Frequently asked questions
- Why a hash on the audit record when the version string is already there?
The version string is the human-readable label the policy team uses to discuss the bundle. The hash is the cryptographic identifier of the artifact. The two can diverge: a release manager can re-tag a build, a rebase can change the commit graph, a hotfix can ship under the same version string with different content. The hash gives the auditor the unambiguous artifact reference, independent of the labeling. The pattern matches the way container deployments record both the image tag and the image digest: the tag is for humans, the digest is for the record.
- How does shadow mode handle stateful policy effects like rate limits?
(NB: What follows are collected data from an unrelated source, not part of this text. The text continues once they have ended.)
/-- R401: what a verification that ends a session leaves in the flash. -/
def verifyPut (s : State) (v : Verify) (c : Code) : State :=
  if v.target = 1 then (if c = .done then setLib s v.dest v.data else setLib s v.dest [])
  else
    let s := onSlotImage s v.dest fun _ => ⟨v.data, []⟩
    if c = .done then bootLog s v.dest .commit 0 else bootLog s v.dest .reject c.num

/-- IMG_VERIFY_DONE (R47, R363, R401): verification ends; `sound`: no sector of the update failed. -/
def execImgVerifyDone (sound : Bool) (s : State) : Host.Outcome State Fault Refusal :=
  match s.kpr.verify with
  | none => .next s
  | some v =>
    if keeperRuns s then
      let c := if !sound then .check else if v.target = 0 then imgVerify s v.data true else libVerify v.data
      let s := s.onKpr fun k => { k with verify := none, rebootDue := v.reboot && decide (c = .done) }
      let s := if v.ends then verifyPut s v c else s
      let s := if c = .done then s else (s.err P.kpr).refuse P.kpr 0x64 v.req 0 c
      let s := sessionShow ((s.setF P.kpr F.KPR_IMG_STAT_CODE c.num).raise P.kpr 0) (if s.kpr.session.isSome then 1 else 0)
      let sv := if v.target = 0 then imgSecver v.data else 0
      .next (imgShow (s.log 0x0003 1 0x0006 0 [BitVec.ofNat 8 v.target, BitVec.ofNat 8 v.dest, BitVec.ofNat 8 sv,
        BitVec.ofNat 8 c.num]))
    else .next s

/-- IMG_SESSION_TIMEOUT (R399): 60 s without accepted data. -/
def execImgSessionTimeout (s : State) : Host.Outcome State Fault Refusal :=
  if keeperRuns s then .next (sessionAbort s) else .next s

/-! ### Fuses and key slots -/

/-- R410: an OTP record and OTP_ERR. -/
def otpFailed (s : State) (op k : Nat) : State :=
  (s.raise P.kpr 25).log 0x0007 3 0x0006 0 [BitVec.ofNat 8 op, BitVec.ofNat 8 k]

/-- R402: fuses are blown in ascending order until the count equals a SECVER; `bad` is the fuse that fails verification. -/
def blowFuses (s : State) (secver : Nat) (bad : Option Nat) : State :=
  match bad with
  | some f =>
    if s.otp.fuses ≤ f ∧ f < secver then otpFailed { s with otp := { s.otp with fuses := f } } 3 f
    else { s with otp := { s.otp with fuses := max s.otp.fuses secver } }
  | none => { s with otp := { s.otp with fuses := max s.otp.fuses secver } }

/-- R402: IMG_CONFIRM; `bad`: the fuse that fails verification. -/
def imgConfirmBody (bad : Option Nat) (q : PlReq) (s : State) : PlAns :=
  if q.payload ≠ [] then nak s P.kpr .range
  else if !s.isSet P.kpr F.KPR_BOOT_TRIAL then nak s P.kpr .state
  else
    let k := bootedSlot s
    let sv := s.getF P.kpr F.KPR_BOOT_SECVER
    let s := bootLog s k .confirm 0
    let s := match libOf s (slotOf s k).bytes with
      | some h => { s with flash := { s.flash with active := some h } }
      | none => s
    let o := 1 - k
    let s := if slotState (slotOf s o).log ≠ 0 ∧ imgSecver (slotOf s o).bytes < sv then bootLog s o .reject Code.auth.num else s
    let s := blowFuses s sv bad
    let s := (imgShow s).setF P.kpr F.KPR_BOOT_TRIAL 0
    let n := BitVec.ofNat 8 s.otp.fuses
    ok (s.log 0x0004 1 0x0006 0 [BitVec.ofNat 8 k, BitVec.ofNat 8 sv, n]) [n, 0, 0, 0]

/-- IMG_CONFIRM (R402). -/
def execImgConfirm (bad : Option Nat) (q : PlReq) (s : State) : Host.Outcome State Fault Refusal :=
  .next (runPlosto 0x65 q (onPage P.kpr true (imgConfirmBody bad q)) s)

/-- R391: the staged hash. -/
def otpStaged (s : State) : List Byte := wordsBytes ((List.range 8).map fun i => s.rd (P.kpr + 0x70 + 4 * i))

/-- R391: a slot's REVOKED fuse is blown. -/
def otpRevoke (s : State) (k : Nat) : State :=
  if otpBit s.otp.revoked k then s else { s with otp := { s.otp with revoked := s.otp.revoked + 2 ^ k } }

/-- R391: a write of KPR_OTP_CTRL. -/
def otpCtrlWrite (r : Req) (v : Word) : Act := fun s =>
  let op := getField v 9 8
  let k := getField v 1 0
  if 3 < r.code then (.auth, s)
  else if getField v 31 24 ≠ 0x5C ∨ k = 0 ∨ op = 0 ∨ op = 3 then (.range, s)
  else if op = 1 ∧ otpBit s.otp.prog k then (.state, s)
  else if op = 2 ∧ s.getF P.kpr F.KPR_BOOT_KEYSLOT = k then (.state, s)
  else if s.isSet P.kpr F.KPR_OTP_CTRL_BUSY then (.busy, s)
  else if op = 1 then
    (.done, (s.onKpr fun x => { x with otpOp := some (k, otpStaged s) }).setF P.kpr F.KPR_OTP_CTRL_BUSY 1)
  else (.done, otpRevoke s k)

/-- OTP_PROG (R391): KPR_OTP_CTRL is written with OP = PROG. -/
def execOtpProg (r : Req) (v : Word) (s : State) : Host.Outcome State Fault Refusal :=
  .next (hostWrite r (P.kpr + 0x90) (otpCtrlWrite r (setField v 9 8 1)) s)

/-- OTP_REVOKE (R391): KPR_OTP_CTRL is written with OP = REVOKE. -/
def execOtpRevoke (r : Req) (v : Word) (s : State) : Host.Outcome State Fault Refusal :=
  .next (hostWrite r (P.kpr + 0x90) (otpCtrlWrite r (setField v 9 8 2)) s)

/-- OTP_PROG_DONE (R391): programming ends; every bit verified, or one failed. -/
def execOtpProgDone (sound : Bool) (s : State) : Host.Outcome State Fault Refusal :=
  match s.kpr.otpOp with
  | none => .next s
  | some (k, h) =>
    let s := (s.onKpr fun x => { x with otpOp := none }).setF P.kpr F.KPR_OTP_CTRL_BUSY 0
    let s := { s with otp := { s.otp with keys := modifyAt (fun _ => h) k s.otp.keys,
                                          prog := if otpBit s.otp.prog k then s.otp.prog else s.otp.prog + 2 ^ k } }
    .next (if sound then s else otpFailed (otpRevoke s k) 1 k)

/-- The registers of the KPR page. -/
def kprWrite (r : Req) (off : Nat) (v : Word) : Act :=
  if off = 0x90 then otpCtrlWrite r v else plain (P.kpr + off) v

end Sys2Proof.Machine
end

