/-- BZ_SAMPLE (R212, R213): sensor `n` gives the 16 kHz sample `v`. The detector that could be armed again before it is. -/
def execBzSample (n : Fin 2) (v : Word) (s : State) : Host.Outcome State Fault Refusal :=
  if sctOn s ∧ bzOn s n then
    let s := knockRearm s n
    let x := s.sct.bz.getD n Knock.reset
    let b := Config.knockBand (bzBand s n) x.filt v.toInt
    let env := peakFollow x.env (b.2.natAbs * 2 ^ 33)
    let l := envLevel s env
    let s := l.2
    let lvl := l.1
    let floor := if lvl < x.floor + knockAt s then x.floor + roundDiv (lvl - x.floor) 80000 else x.floor
    let blows := x.armed && decide (-(blowAt s) ≤ lvl)
    let knocks := x.armed && !blows && decide (floor + knockAt s ≤ lvl)
    let y : Knock := { filt := b.1, env := env, lvl := lvl, floor := floor, armed := x.armed && !blows && !knocks,
                       age := if blows || knocks then 0 else x.age + 1 }
    let s := s.onSct fun z => { z with bz := modifyAt (fun _ => y) n z.bz }
    .next (if blows then blow s n lvl else if knocks then knock s n lvl else s)
  else .next s

/-- KNOCK_REARM (R212): after DEAD x 10 ms, below the re-arm level. -/
def execKnockRearm (n : Fin 2) (s : State) : Host.Outcome State Fault Refusal := .next (knockRearm s n)

/-! ### Writes -/

/-- R211, R212: a write of SCT_BZ_CFG; a sensor that is enabled starts its floor afresh. -/
def bzCfgWrite (v : Word) : Act := yes fun s =>
  let fresh := (List.range 2).filter fun n => bit v (8 * n + 7) && !bzOn s n
  let s := s.store (P.sct + 0xC0) v
  s.onSct fun x => { x with bz := x.bz.mapIdx fun n y => if fresh.contains n then Knock.reset else y }

/-- R213: the ranges of SCT_KP_k_CFG. -/
def kpOk (v : Word) : Bool :=
  let mx := getField v 23 16
  let mn := getField v 15 8
  decide (2 ≤ getField v 27 24 ∧ getField v 27 24 ≤ 8 ∧ 5 ≤ mx ∧ mx ≤ 200 ∧ 5 ≤ mn ∧ mn ≤ mx) && (!bit v 31 || getField v 29 28 != 0)

/-- The registers of the SCT page. -/
def sctWrite (off : Nat) (v : Word) : Act :=
  let inside (hi lo a b : Nat) : Bool := decide (a ≤ getField v hi lo ∧ getField v hi lo ≤ b)
  if off = 0x40 then sctCtrlWrite v
  else if off = 0x44 then sctMicWrite v
  else if off = 0x48 then (if inside 7 0 1 60 then plain (P.sct + off) v else no .range)
  else if off = 0x4C then (if inside 23 16 6 60 && inside 15 8 1 100 && inside 7 0 1 50 then plain (P.sct + off) v else no .range)
  else if 0x80 ≤ off ∧ off < 0xA0 ∧ off % 8 = 0 then slotCfgWrite ((off - 0x80) / 8) v
  else if off = 0xC0 then bzCfgWrite v
  else if off = 0xC4 then (if inside 31 24 0 100 && inside 23 16 12 80 && inside 15 8 2 50 then plain (P.sct + off) v else no .range)
  else if 0xD0 ≤ off ∧ off < 0xE0 then (if kpOk v then plain (P.sct + off) v else no .range)
  else plain (P.sct + off) v

end Sys2Proof.Machine
end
Shadow mode handles stateless decisions cleanly: the candidate policy evaluates the request and emits the would-have-been decision. Stateful effects require care. A rate-limit decision in shadow mode does not increment the production rate-limit counter; otherwise the shadow evaluation affects the production decision. The pattern is to evaluate the rate-limit predicate against a parallel counter that the shadow policy maintains, with the counter reset between shadow runs. The same applies to circuit-breaker state, retry budgets, and quota tracking. The principle is that shadow mode is observation, not enforcement, and the implementation has to honor the principle through state separation.
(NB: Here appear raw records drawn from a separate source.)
-- ==== Sys2Proof/Machine/Zla.lean ====
section
/-! DEFINITION. Zone level adaptation (R113, R119-R123), and the sink commands, whose items include its registers (R118). -/

namespace Sys2Proof.Machine

/-- The base of zone `z`'s registers; their fields' offsets are those of zone 0. -/
def zBase (z : Nat) : Nat := P.cmb + 0x20 * z

/-- R119: the sources of the microphones named in a ZLA_z_MIC word. -/
def zoneMics (w : Word) : List Nat :=
  (List.range 4).filterMap fun i =>
    let b := getField w (8 * i + 7) (8 * i)
    if 128 ≤ b ∧ b % 64 ≤ 0x27 then some (0x200 + b % 64) else none

/-- The check of a ZLA_z_MIC word. -/
def micWordOk (w : Word) : Bool :=
  (List.range 4).all fun i =>
    let b := getField w (8 * i + 7) (8 * i)
    decide (b < 128 ∨ b % 64 ≤ 0x27)

/-- The check of a ZLA_z_BAND word. -/
def bandWordOk (w : Word) : Bool :=
  decide (getField w 31 24 ≤ 200 ∧ getField w 23 16 ≤ 40 ∧ getField w 15 8 ≤ 40 ∧ getField w 7 0 ≤ 50)

/-- The check of a ZLA_z_RATE word. -/
def rateWordOk (w : Word) : Bool :=
  let u := getField w 15 8
  let d := getField w 7 0
  decide (getField w 31 24 ≤ 200 ∧ getField w 23 16 ≤ 60 ∧ 1 ≤ u ∧ u ≤ 100 ∧ 1 ≤ d ∧ d ≤ 100)

/-- The check of a ZLA_z_CFG word. -/
def cfgWordOk (w : Word) : Bool :=
  let m := getField w 26 24
  let n := getField w 15 8
  let r := getField w 7 0
  decide (1 ≤ m ∧ m ≤ 4 ∧ getField w 20 16 ≤ 16 ∧ 5 ≤ n ∧ n ≤ 80 ∧ 1 ≤ r ∧ r ≤ 12)

/-- R119: a free measurement tap: no entry into it, and not the image's. -/
def freeTap (s : State) : Option Nat :=
  ((List.range 64).map (0x3C0 + ·)).find? fun k => (contribs s k).isEmpty && !s.img.taps.contains k

/-- R119: the crosspoint of a source to a free tap at 0 dB; none if there is no tap or entry. -/
def tapOne (s : State) (src : Nat) : Option (State × Nat × Nat) :=
  match freeTap s, freeXp s with
  | some t, some k => some (xpCreate s k src t 2401 0, src, t)
  | _, _ => none

/-- R119: the crosspoints of a list of sources; all or none. -/
def tapAll : List Nat → State × List (Nat × Nat) → Option (State × List (Nat × Nat))
  | [], r => some r
  | n :: t, r => match tapOne r.1 n with
    | none => none
    | some (s, e) => tapAll t (s, r.2 ++ [e])

/-- R119: the sources tapped for any zone. -/
def tapped (s : State) : List Nat := (s.comb.zones.flatMap (·.taps)).map (·.1)

/-- What zone `z` holds. -/
def zoneAt (s : State) (z : Nat) : Zone := s.comb.zones.getD z Zone.reset

/-- Change what zone `z` holds. -/
def onZone (s : State) (z : Nat) (f : Zone → Zone) : State := s.onComb fun c => { c with zones := modifyAt f z c.zones }

/-- R120: a microphone of a zone when the zone is enabled. -/
def ZlaMic.reset : ZlaMic :=
  { taps := (List.range 2048).map Config.echoStart, down := 0, blk := [], est := 0, pm := 0, pe := 0, lost := false }

/-- R120: which of MIC0-MIC3 a ZLA_z_MIC word has in use. -/
def micsUsed (w : Word) : List (Option ZlaMic) :=
  (List.range 4).map fun i => if bit w (8 * i + 7) then some ZlaMic.reset else none

/-- R119: enable zone `z` with the microphones of a word: the checks, then its taps. -/
def zoneEnable (z : Nat) (mics : Word) (s : State) : Code × State :=
  let srcs := zoneMics mics
  if srcs = [] then (.range, s)
  else if s.img.zlaCore = none ∨ s.stopped then (.state, s)
  else
    let want := (0x3C0 + z) :: (srcs.dedup.filter fun n => !(tapped s).contains n)
    match tapAll want (s, []) with
    | none => (.full, s)
    | some (t, e) => (.done, (onZone t z fun _ => { Zone.reset with taps := e, mics := micsUsed mics }).setF (zBase z) F.ZLA_STAT_STATE 1)

/-- R113: zone `z`'s gain moves in decibels to an offset in `n` samples. -/
def zoneGain (s : State) (z : Nat) (a : Int) (n : Nat) : State :=
  onSink s (0x200 + z) fun h => { h with zla := h.zla.begin (2401 + a).toNat n }

/-- R119: the sources a zone that stays enabled still needs. -/
def zoneNeeds (s : State) (z : Nat) : List Nat :=
  if s.isSet (zBase z) F.ZLA_CFG_EN then (0x3C0 + z) :: zoneMics (s.rd (zBase z + 0x404)) else []

/-- R113, R119: disable zone `z`: the entries no other zone uses are removed, those others use pass to them, and the offset
ramps to 0 dB over 1 s. -/
def zoneDisable (z : Nat) (s : State) : State :=
  let others := (List.range 16).filter (· != z)
  let used (n : Nat) : Option Nat := others.find? fun y => (zoneNeeds s y).contains n
  let s := forEach (zoneAt s z).taps (fun e s => match used e.1 with
    | some y => onZone s y fun w => { w with taps := e :: w.taps }
    | none => releaseAll s (findXp s e.1 e.2).toList 0) s
  let s := onZone s z fun _ => Zone.reset
  let s := ((s.setF (zBase z) F.ZLA_STAT_STATE 0).setF (zBase z) F.ZLA_STAT_REASON 0)
  zoneGain s z 0 48000

/-- R119, R122: a write of ZLA_z_CFG, with the microphones it is checked against. -/
def zoneCfgWrite (z : Nat) (v mics : Word) : Act := fun s =>
  let was := s.isSet (zBase z) F.ZLA_CFG_EN
  if !cfgWordOk v then (.range, s)
  else if bit v 31 ∧ !was then
    (match zoneEnable z mics s with
     | (.done, t) => (.done, t.store (zBase z + 0x400) v)
     | (c, _) => (c, s))
  else
    let s := s.store (zBase z + 0x400) v
    (.done, if !bit v 31 ∧ was then zoneDisable z s else s)

/-- The ZLA registers of zone `z`. -/
def zoneWrite (z off : Nat) (v : Word) : Act := fun s =>
  if off = 0x00 then zoneCfgWrite z v (s.rd (zBase z + 0x404)) s
  else if off = 0x04 then (if micWordOk v then plain (zBase z + 0x404) v s else (.range, s))
  else if off = 0x08 then (if bandWordOk v then plain (zBase z + 0x408) v s else (.range, s))
  else if off = 0x0C then (if rateWordOk v then plain (zBase z + 0x40C) v s else (.range, s))
  else plain (zBase z + 0x400 + off) v s

/-- ZLA_ENABLE (R119): ZLA_z_CFG is written with EN = 1. -/
def execZlaEnable (r : Req) (z : Fin 16) (v : Word) (s : State) : Host.Outcome State Fault Refusal :=
  .next (hostWrite r (zBase z + 0x400) (zoneWrite z 0 (setField v 31 31 1)) s)

/-- ZLA_DISABLE (R119): ZLA_z_CFG is written with EN = 0. -/
def execZlaDisable (r : Req) (z : Fin 16) (v : Word) (s : State) : Host.Outcome State Fault Refusal :=
  .next (hostWrite r (zBase z + 0x400) (zoneWrite z 0 (setField v 31 31 0)) s)

/-- A write of a register of the CMB page. -/
def cmbWrite (off : Nat) (v : Word) : Act :=
  if off = 0x40 then yes fun s => s.setF P.cmb F.CMB_XP_USED_HIGH s.comb.xps.length
  else if off = 0x48 then dlyCfgWrite v
  else if off = 0x78 then bqCmdWrite v
  else if 0x400 ≤ off ∧ off < 0x600 then zoneWrite ((off - 0x400) / 0x20) (off % 0x20) v
  else plain (P.cmb + off) v

/-! ### Sink commands -/

/-- R118: ITEM 0x06: the four ZLA words, checked before any is written. -/
def zlaItem (z : Nat) (d : List Byte) : Act := fun s =>
  match toWords d with
  | [cfg, mic, band, rate] =>
    if !(micWordOk mic && bandWordOk band && rateWordOk rate) then (.range, s)
    else
      let t := ((s.store (zBase z + 0x404) mic).store (zBase z + 0x408) band).store (zBase z + 0x40C) rate
      match zoneCfgWrite z cfg mic t with
      | (.done, t) => (.done, t)
      | (c, _) => (c, s)
  | _ => (.range, s)

/-- R118: one item of SINK_SET. -/
def sinkItem (k item : Nat) (d : List Byte) : Act := fun s =>
  match item, toWords d with
  | 0, [v] => sinkCtrlWrite k v s
  | 1, [v] => (.done, trimSet s k v)
  | 2, [v] => sinkLimWrite k v s
  | 3, [v] => sinkDlyWrite k v s
  | 4, [v] => sinkMetWrite k v s
  | 5, [h, b0, b1, b2, a1, a2] =>
    if 8 ≤ getField h 7 0 ∨ 2 ≤ getField h 31 8 then (.range, s)
    else (.done, bqSet s k (getField h 7 0) [b0, b1, b2, a1, a2] (bit h 8))
  | 6, _ => if 0x200 ≤ k ∧ k < 0x210 then zlaItem (k - 0x200) d s else (.range, s)
  | _, _ => (.range, s)

/-- R118: SINK_SET. -/
def sinkSetBody (q : PlReq) (s : State) : PlAns :=
  let k := field q.payload 0 2
  let item := field q.payload 2 1
  let d := q.payload.drop 4
  if q.payload.length < 4 ∨ d.length % 4 ≠ 0 ∨ 1024 ≤ k ∨ field q.payload 3 1 ≠ 0 then nak s P.cmb .range
  else match sinkItem k item d s with
    | (.done, t) => ok t [BitVec.ofNat 8 (b2n (item == 1 && decide (maxCode < getField (BitVec.ofNat 32 (field d 0 4)) 11 0))), 0, 0, 0]
    | (c, _) => nak s P.cmb c

/-- SINK_SET (R118). -/
def execSinkSet (q : PlReq) (s : State) : Host.Outcome State Fault Refusal :=
  .next (runPlosto 0x13 q (onPage P.cmb true (sinkSetBody q)) s)

/-- The word of a Comb register, as a read gives it. -/
def combWord (s : State) (a : Nat) : Word := (combView s a).getD (if (regAt a).isSome then s.rd a else 0)

/-- `n` words from an address of the Comb. -/
def combWords (s : State) (a n : Nat) : List Byte := wordsBytes ((List.range n).map fun i => combWord s (a + 4 * i))

/-- R118: SINK_QUERY. -/
def sinkQueryBody (q : PlReq) (s : State) : PlAns :=
  let k := field q.payload 0 2
  let item := field q.payload 2 1
  if q.payload.length ≠ 4 ∨ 1024 ≤ k ∨ 1 < item ∨ field q.payload 3 1 ≠ 0 then nak s P.cmb .range
  else if item = 0 then
    ok s (combWords s (P.sink k) 16 ++ (if 0x200 ≤ k ∧ k < 0x210 then combWords s (zBase (k - 0x200) + 0x400) 8 else []))
  else ok s ((sinkHid s k).bqs.flatMap fun b => wordsBytes b.coef)

/-- SINK_QUERY (R118). -/
def execSinkQuery (q : PlReq) (s : State) : Host.Outcome State Fault Refusal :=
  .next (runPlosto 0x14 q (onPage P.cmb false (sinkQueryBody q)) s)

end Sys2Proof.Machine
end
- What is the policy CI pipeline expected to catch?
The policy CI runs schema validation (the YAML conforms to the policy schema), conflict detection (two rules do not produce contradictory decisions for the same identity and route), dead-rule detection (a rule is never reachable because a higher-priority rule shadows it), reference validation (the roles, routes, and classifications named in the rules exist in the corresponding registries), and signature verification (the bundle commit is signed by an authorized reviewer). The CI pipeline does not run the policy against production traffic; that is the shadow-mode evaluation. The CI pipeline catches the static defects; the shadow mode catches the behavioral regressions.
- How long should shadow mode run before promoting a policy?
The duration depends on the traffic volume and the segment coverage. The operational target is to observe the candidate policy against every role, every route, and every classification at least 100 times before promotion. For a gateway handling 10,000 decisions per hour with even distribution across 20 routes and 5 classifications, the 100-observation target hits in approximately 10 minutes. For a gateway with skewed traffic, where a tail role triggers once an hour, the target requires 100 hours of shadow mode. The discipline is to wait until the coverage target is met, not until the calendar window expires.
- Does the policy version need to align with the application version?
No. The policy lifecycle is independent of the application lifecycle. The application can deploy a new release without a policy change. The policy can promote a new bundle without an application change. The two artifacts are versioned separately, with the audit record carrying both: the application version (from the request context) and the policy version (from the gateway). The independence lets the policy team iterate on the policy without coordinating with every application team, which is the property the MAP and MANAGE functions implicitly require for an organization with multiple AI applications and a single policy regime.